-- ==== Sys2Proof/Safety.lean ====
section
/-! DEFINITION. What holds of the part at every moment between two commands: the invariants the statements are about, block by block, and the ranges of the settings. -/

namespace Sys2Proof.Machine

/-! ## Settings (R135) -/

/-- A label of the speaker label table (R36): 0 to 15 printable characters. -/
def LabelSound (label : List Byte) : Prop :=
  label.length ≤ 15 ∧ ∀ b ∈ label, printable b = true

/-- R135: every value the part holds lies in the range of the table; R36: so do the labels. -/
structure SettingsSound (s : State) : Prop where
  bits : 10 ≤ s.port.bits ∧ s.port.bits ≤ 16
  base : s.port.base % 4096 = 0 ∧ 4096 ≤ s.port.base
  probeLimit : 1 ≤ s.port.probeLimit ∧ s.port.probeLimit ≤ 16
  watchdog : 1 ≤ s.port.watchdog ∧ s.port.watchdog ≤ 15
  labels : ∀ k : Fin 16, LabelSound s.port.labels[k]
  depth : 4 ≤ s.engine.depth ∧ s.engine.depth ≤ 24
  settleIdle : 500 ≤ s.engine.settleIdle ∧ s.engine.settleIdle ≤ 10000 ∧ s.engine.settleIdle % 100 = 0
  presencePeriod : 200 ≤ s.floor.presencePeriod ∧ s.floor.presencePeriod ≤ 2000
  absenceTimeout : 1000 ≤ s.floor.absenceTimeout ∧ s.floor.absenceTimeout ≤ 10000
    ∧ 3 * s.floor.presencePeriod ≤ s.floor.absenceTimeout
  claimWindow : 100 ≤ s.floor.claimWindow ∧ s.floor.claimWindow ≤ 1000
  debounceTime : 1 ≤ s.scanner.debounceTime ∧ s.scanner.debounceTime ≤ 8
  releaseWindow : 5 ≤ s.scanner.releaseWindow ∧ s.scanner.releaseWindow ≤ 40
  maxDuration : 500 ≤ s.scanner.maxDuration ∧ s.scanner.maxDuration ≤ 4000

/-- What the header settles, and the station number: fixed from the end of start-up to the next reset (section 0.2, R20, R178). -/
def settings (s : State) : Station × (Nat × Nat × Nat × Nat) × Option (BitVec 16) × Vector (List Byte) 16 × (Nat × Nat)
    × LineRate × Bool × (Nat × Nat × Nat) × (Nat × Nat × Nat) × Bool × Bool :=
  (s.station, (s.port.base, s.port.bits, s.port.probeLimit, s.port.watchdog), s.port.acceptedCrc, s.port.labels,
    (s.engine.depth, s.engine.settleIdle), s.line.rate, s.floor.autoClaim,
    (s.floor.presencePeriod, s.floor.absenceTimeout, s.floor.claimWindow),
    (s.scanner.debounceTime, s.scanner.releaseWindow, s.scanner.maxDuration), s.startup.headerValid, s.startup.defaulted)

/-! ## Start-up (R178 to R181) -/

/-- Start-up, and the blocks that wait for its end. -/
structure StartupSound (s : State) : Prop where
  reading : s.startup.reading = !s.startup.ended
  limit : s.startup.limitTimer.isSome = s.startup.reading
  judged : s.startup.ended = true → s.startup.headerValid = !s.startup.defaulted
  unjudged : s.startup.ended = false → s.startup.headerValid = false ∧ s.startup.defaulted = false
  linesUp : s.startup.ended = false → ∀ c, (s.scanner.line c).state = .up
  keysIdle : s.startup.ended = false → s.scanner.chord = .idle ∧ s.intake.items = []
  engineIdle : s.startup.ended = false → s.engine.step = none ∧ s.engine.tail = [] ∧ s.engine.replay = []
  portIdle : s.startup.ended = false → s.port.read = .none ∧ s.port.up = true ∧ s.port.faults = []
  lineIdle : s.startup.ended = false → s.line.state = .integrating ∧ s.line.integrated = false ∧ s.line.hunting = false
  floorIdle : s.startup.ended = false → s.floor.state = .standby ∧ s.floor.view.live = none ∧ s.floor.presenceTimer = none

/-! ## Key Scanner and Intake Queue (chapter 1) -/

/-- R7 to R13: every key that is down is in the stuck set or in the union; a stuck key is down; in RELEASING the free keys are all up; the union is empty, and both timers stopped, exactly in IDLE. -/
structure ScannerSound (k : Scanner) : Prop where
  downKnown : ∀ p : Fin 24, k.keys[p].state.acceptedDown = true → KeySet.has k.stuck p = true ∨ KeySet.has k.union p = true
  stuckDown : ∀ p : Fin 24, KeySet.has k.stuck p = true → k.keys[p].state.acceptedDown = true
  freeUp : k.chord = .releasing → ∀ p : Fin 24, k.keys[p].state.acceptedDown = true → KeySet.has k.stuck p = true
  idleUnion : k.chord = .idle ↔ k.union = 0
  release : k.releaseTimer.isSome = true ↔ k.chord = .releasing
  duration : k.durationTimer.isSome = true ↔ k.chord ≠ .idle

/-- R16, R17, R18: at most 32 items, at most 30 of them strokes, gap counts of at most 255, and no stroke code of 0 (R1). -/
structure IntakeSound (q : Intake) : Prop where
  items : q.items.length ≤ 32
  strokes : q.strokes ≤ 30
  gaps : ∀ i ∈ q.items, i.gap ≤ 255
  codes : ∀ i ∈ q.items, ∀ code, i.kind = .stroke code → code ≠ 0

/-- R19: the completed strokes are those taken, those held and those lost, modulo 2^32. -/
def StrokeBalance (s : State) : Prop :=
  s.scanner.completed = s.intake.taken + BitVec.ofNat 32 s.intake.strokes + s.intake.lost

/-! ## Dictionary Port (chapter 2) -/

/-- The lookup in progress beside the step it serves: the read in flight is of the slot its probe step visits, which is not listed, and its key is the candidate in hand (R24, R25, R47). -/
def LookupSound (s : State) (l : Lookup) (w : Work) : Prop :=
  s.port.read = .slot (slotIndex s.port l.key l.probe)
    ∧ slotIndex s.port l.key l.probe ∉ s.port.faults
    ∧ l.probe < s.port.probeLimit
    ∧ l.key = candidateKey s.engine.tail w.candidate w.code
    ∧ w.candidate ≤ eligible 7 s.engine.tail.reverse

/-- R26 to R35, and R42: a step waits only for a slot read. -/
structure PortSound (s : State) : Prop where
  faultCount : s.port.faults.length ≤ 8
  faultOnce : s.port.faults.Nodup
  faultRange : ∀ i ∈ s.port.faults, i < 2 ^ s.port.bits
  timeouts : s.port.timeouts ≤ 4
  fourDown : s.port.timeouts = 4 → s.port.up = false
  recovery : s.port.recoveryTimer.isSome = !s.port.up
  recoveryDown : s.port.read = .recovery → s.port.up = false
  waiting : s.port.lookup.isSome = s.engine.step.isSome
  watchdog : s.port.watchdogTimer.isSome = s.engine.step.isSome
  between : s.engine.step = none → ∀ i, s.port.read ≠ .slot i
  stepUp : s.engine.step.isSome = true → s.port.up = true
  serving : ∀ l w, s.port.lookup = some l → s.engine.step = some w → LookupSound s l w

/-! ## Translation Engine (chapters 3 to 5) -/

/-- A stroke that a record, the replay list or a stroke step may hold (R22, R87): not 0, and no retraction shape. -/
def StrokeSound (code : StrokeCode) : Prop :=
  code ≠ 0 ∧ strokeShape code = .ordinary

/-- A character of a segment text (R78): a line feed or printable. -/
def textChar (b : Byte) : Bool :=
  b == 0x0A#8 || printable b

/-- R38, R78: 1 to 8 strokes, and at most 51 characters of text. -/
structure RecordSound (r : Record) : Prop where
  strokes : 1 ≤ r.strokes.length ∧ r.strokes.length ≤ 8
  codes : ∀ c ∈ r.strokes, StrokeSound c
  text : r.text.length ≤ 51
  chars : ∀ b ∈ r.text, textChar b = true

/-- R39, R40, R44, R56, R63 to R66, R87. -/
structure EngineSound (s : State) : Prop where
  depth : s.engine.tail.length ≤ s.engine.depth
  records : ∀ r ∈ s.engine.tail, RecordSound r
  replay : s.engine.replay.length ≤ 7
  replayCodes : ∀ c ∈ s.engine.replay, StrokeSound c
  work : ∀ w, s.engine.step = some w → StrokeSound w.code ∧ w.gap ≤ 255
  settleTimer : s.engine.settleTimer.isSome = (s.startup.ended && s.engine.step.isNone)
  refusals : s.engine.refusals ≤ 65535
  fullSettle : s.engine.fullSettle = false
  settleOnEntry : s.engine.settleOnEntry = true → s.engine.step.isSome = true
  shadowSeqs : s.floor.state.inTenure = false → ∀ r ∈ s.engine.tail, r.seq = none
  shadowStep : s.engine.step.isSome = true → s.engine.mode = .live →
    s.floor.state = .live ∧ s.engine.settleOnEntry = false
  liveStep : s.engine.step.isSome = true → s.floor.state = .live → s.engine.settleOnEntry = false → s.engine.mode = .live
  muteTail : s.floor.state = .mute → s.engine.step = none → s.engine.tail = []

/-! ## Line Interface and the outbound queue (chapters 6 and 8) -/

/-- R101, R103 to R108, R111: the counts, and what each line state holds. -/
structure LineSound (s : State) : Prop where
  idle : s.line.idle ≤ 33
  driven : s.line.driven ≤ 23
  oneRun : s.line.idle = 0 ∨ s.line.driven = 0
  collisions : s.line.collisions ≤ 3
  errors : s.line.errors ≤ 65535
  charBits : s.line.charBits.length ≤ 11
  receiving : s.line.state ≠ .receiving → s.line.received = [] ∧ s.line.charBits = []
  transmitting : s.line.state = .transmitting ↔ s.feed.sending.isSome = true
  quiet : s.line.state ≠ .transmitting → s.line.readBack = 0 ∧ s.line.mismatch = false
  readBack : s.line.readBack ≤ (sendingLevels s).length
  unread : s.line.mismatch = true → s.line.readBack < (sendingLevels s).length
  integrated : s.line.integrated = true → s.startup.ended = true
  sendingFilled : ∀ x, s.feed.sending = some x → x.frame ≠ .presence none

/-- R140, R142, R153 to R155: the places of the queue, and the frames that may wait in each floor state. -/
structure QueueSound (s : State) : Prop where
  places : s.feed.places ≤ 16
  held : s.feed.held.isSome = true → s.feed.places = 16
  outside : s.floor.state.inTenure = false →
    s.feed.ring = [] ∧ s.feed.cursor = none ∧ s.feed.gap = none
      ∧ ∀ f ∈ s.feed.waiting, f.ofTenure = true → f.isHandover = true
  handing : s.floor.state = .handing → s.feed.cursor = none ∧ s.feed.gap = none ∧ ∀ f ∈ s.feed.waiting, f.isReplay = false
  handingSent : s.floor.state = .handing → ∀ x, s.feed.sending = some x → x.frame.isReplay = true → x.withdrawn = true
  outsideSent : s.floor.state.inTenure = false → ∀ x, s.feed.sending = some x → x.frame.ofTenure = true →
    x.frame.isHandover = false → x.withdrawn = true
  mute : s.floor.state = .mute → s.feed.waiting = [] ∧ s.feed.sending = none ∧ s.feed.held = none

/-- A frame whose fields its layout allows (R123 to R130) and that is ready to be sent: no field value that would make it malformed (R124), and no PRESENCE still without its fields (R141). -/
def FrameSound : Frame → Prop
  | .segment _ _ seg =>
    match seg.body with
    | .text chars _ => chars.length ≤ 51
    | .mark _ => True
    | .lost count => count ≠ 0
  | .presence none => False
  | .presence (some p) => p.faultEntries.toNat ≤ 8
  | .gap _ fromSeq toSeq => seqNewer toSeq fromSeq = true
  | .handover _ => True
  | .claim _ _ => True
  | .cut _ _ => True
  | .settle _ _ => True
  | .rewind _ => True

/-! ## The tenure (R64, R138, R149, R150) -/

/-- The seqs of `n` consecutive segments that end just before `next`. -/
def seqRun (next : Seq) (n : Nat) : List Seq :=
  (List.range n).map fun i => next - BitVec.ofNat 16 (n - i)

/-- The seqs of the waiting live segment frames, copies left out. -/
def liveSeqs (frames : List Frame) : List Seq :=
  frames.filterMap fun f => match f with | .segment _ none seg => some seg.seq | _ => none

/-- The seqs of the waiting replay copies. -/
def copySeqs (frames : List Frame) : List Seq :=
  frames.filterMap fun f => match f with | .segment _ (some _) seg => some seg.seq | _ => none

/-- R137, R138: the relations of N, S, W and the sent ring; S stands `unsettled` behind N, W stands `unsent` behind N, and the live frames that wait are the newest `queued`. -/
structure FeedSound (f : Feed) (unsettled : Nat) : Prop where
  ring : f.ring.map Segment.seq = seqRun f.nextSeq f.ring.length
  ringPlaces : f.ring.length ≤ 128
  settled : f.settled = f.nextSeq - BitVec.ofNat 16 unsettled
  settledInRing : unsettled ≤ f.ring.length
  queued : liveSeqs f.waiting = seqRun f.nextSeq (liveSeqs f.waiting).length
  wire : ∃ unsent, unsent ≤ (liveSeqs f.waiting).length ∧ f.wireNext = f.nextSeq - BitVec.ofNat 16 unsent
  copies : ∀ q ∈ copySeqs f.waiting, 1 ≤ (f.wireNext - q).toNat ∧ (f.wireNext - q).toNat ≤ 128
  copyFirst : copySeqs f.waiting.tail = []
  copyAlone : copySeqs f.waiting ≠ [] → f.sending = none
  sendingLive : ∀ x, f.sending = some x → x.withdrawn = false → ∀ q ∈ liveSeqs [x.frame],
    q = f.nextSeq - BitVec.ofNat 16 ((liveSeqs f.waiting).length + 1)
  sendingCopy : ∀ x, f.sending = some x → x.withdrawn = false → ∀ q ∈ copySeqs [x.frame],
    1 ≤ (f.wireNext - q).toNat ∧ (f.wireNext - q).toNat ≤ 128
  cursor : ∀ c, f.cursor = some c → 1 ≤ (f.nextSeq - c).toNat ∧ (f.nextSeq - c).toNat ≤ f.ring.length
  gapTo : ∀ g, f.gap = some g → g.toSeq = f.oldest.getD f.nextSeq
  gapCursor : ∀ g, f.gap = some g → f.cursor = f.oldest

/-- R64, R138 while LIVE or HANDING: the tail's seqs are the run from S to N, but after entry to LIVE and after the full settle of the hand-over it holds none and S equals N. A step in flight in LIVE mode keeps 3 places free (R143). -/
structure TenureSound (s : State) : Prop where
  live : s.floor.state = .live → s.engine.settleOnEntry = false →
    s.engine.tail.map Record.seq = (seqRun s.feed.nextSeq s.engine.tail.length).map some
      ∧ FeedSound s.feed s.engine.tail.length
  entry : s.floor.state = .live → s.engine.settleOnEntry = true →
    (∀ r ∈ s.engine.tail, r.seq = none) ∧ FeedSound s.feed 0
  handing : s.floor.state = .handing → (∀ r ∈ s.engine.tail, r.seq = none) ∧ FeedSound s.feed 0
  room : s.engine.step.isSome = true → s.engine.mode = .live → 3 ≤ s.feed.free

/-! ## Floor Controller (chapter 9) -/

/-- R156, R160, R165, R166, R170, R173, R175, R176: which values each floor state holds, and which timers run. -/
structure FloorSound (s : State) : Prop where
  claimant : s.floor.claimant.isSome = true → s.floor.state.inTenure = true
  keptBack : s.floor.keptBack.isSome = true → s.floor.state = .handing
  origin : s.floor.origin.isSome = true ↔ s.floor.state = .claiming
  claimWindow : s.floor.claimTimer.isSome = true ↔
    s.floor.state = .claiming ∧ s.floor.view.live = none ∧ s.line.integrated = true
  absence : s.floor.absenceTimer.isSome = true ↔
    s.floor.state ≠ .mute ∧ s.floor.view.live ≠ none ∧ s.floor.view.live ≠ some s.station
  presence : s.floor.state ≠ .mute → s.line.integrated = true → s.floor.presenceTimer.isSome = true
  presenceMute : s.floor.state = .mute → s.floor.presenceTimer = none
  tenure : s.floor.state.inTenure = true →
    s.floor.view.live = some s.station ∧ s.floor.view.epoch = s.feed.tenureEpoch ∧ s.feed.tenureEpoch.isSome = true
  armed : s.floor.autoClaim = false → s.floor.armed = false

/-! ## The whole part -/

/-- What holds of the part between any two commands. -/
structure Sound (s : State) : Prop where
  settings : SettingsSound s
  startup : StartupSound s
  scanner : ScannerSound s.scanner
  intake : IntakeSound s.intake
  balance : StrokeBalance s
  port : PortSound s
  engine : EngineSound s
  line : LineSound s
  queue : QueueSound s
  tenure : TenureSound s
  floor : FloorSound s

end Sys2Proof.Machine
end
# # #
--- INSTRUCTIONS TO FOLLOW ---
From the records above, transcribe without alteration every line from the one with "modulo 2^32. -/" to the one with "faultCount : s.port.faults.length ≤ 8", inclusive.

--- YOUR SOLUTION ---
/-- R19: the completed strokes are those taken, those held and those lost, modulo 2^32. -/
def StrokeBalance (s : State) : Prop :=
  s.scanner.completed = s.intake.taken + BitVec.ofNat 32 s.intake.strokes + s.intake.lost

/-! ## Dictionary Port (chapter 2) -/

/-- The lookup in progress beside the step it serves: the read in flight is of the slot its probe step visits, which is not listed, and its key is the candidate in hand (R24, R25, R47). -/
def LookupSound (s : State) (l : Lookup) (w : Work) : Prop :=
  s.port.read = .slot (slotIndex s.port l.key l.probe)
    ∧ slotIndex s.port l.key l.probe ∉ s.port.faults
    ∧ l.probe < s.port.probeLimit
    ∧ l.key = candidateKey s.engine.tail w.candidate w.code
    ∧ w.candidate ≤ eligible 7 s.engine.tail.reverse

/-- R26 to R35, and R42: a step waits only for a slot read. -/
structure PortSound (s : State) : Prop where
  faultCount : s.port.faults.length ≤ 8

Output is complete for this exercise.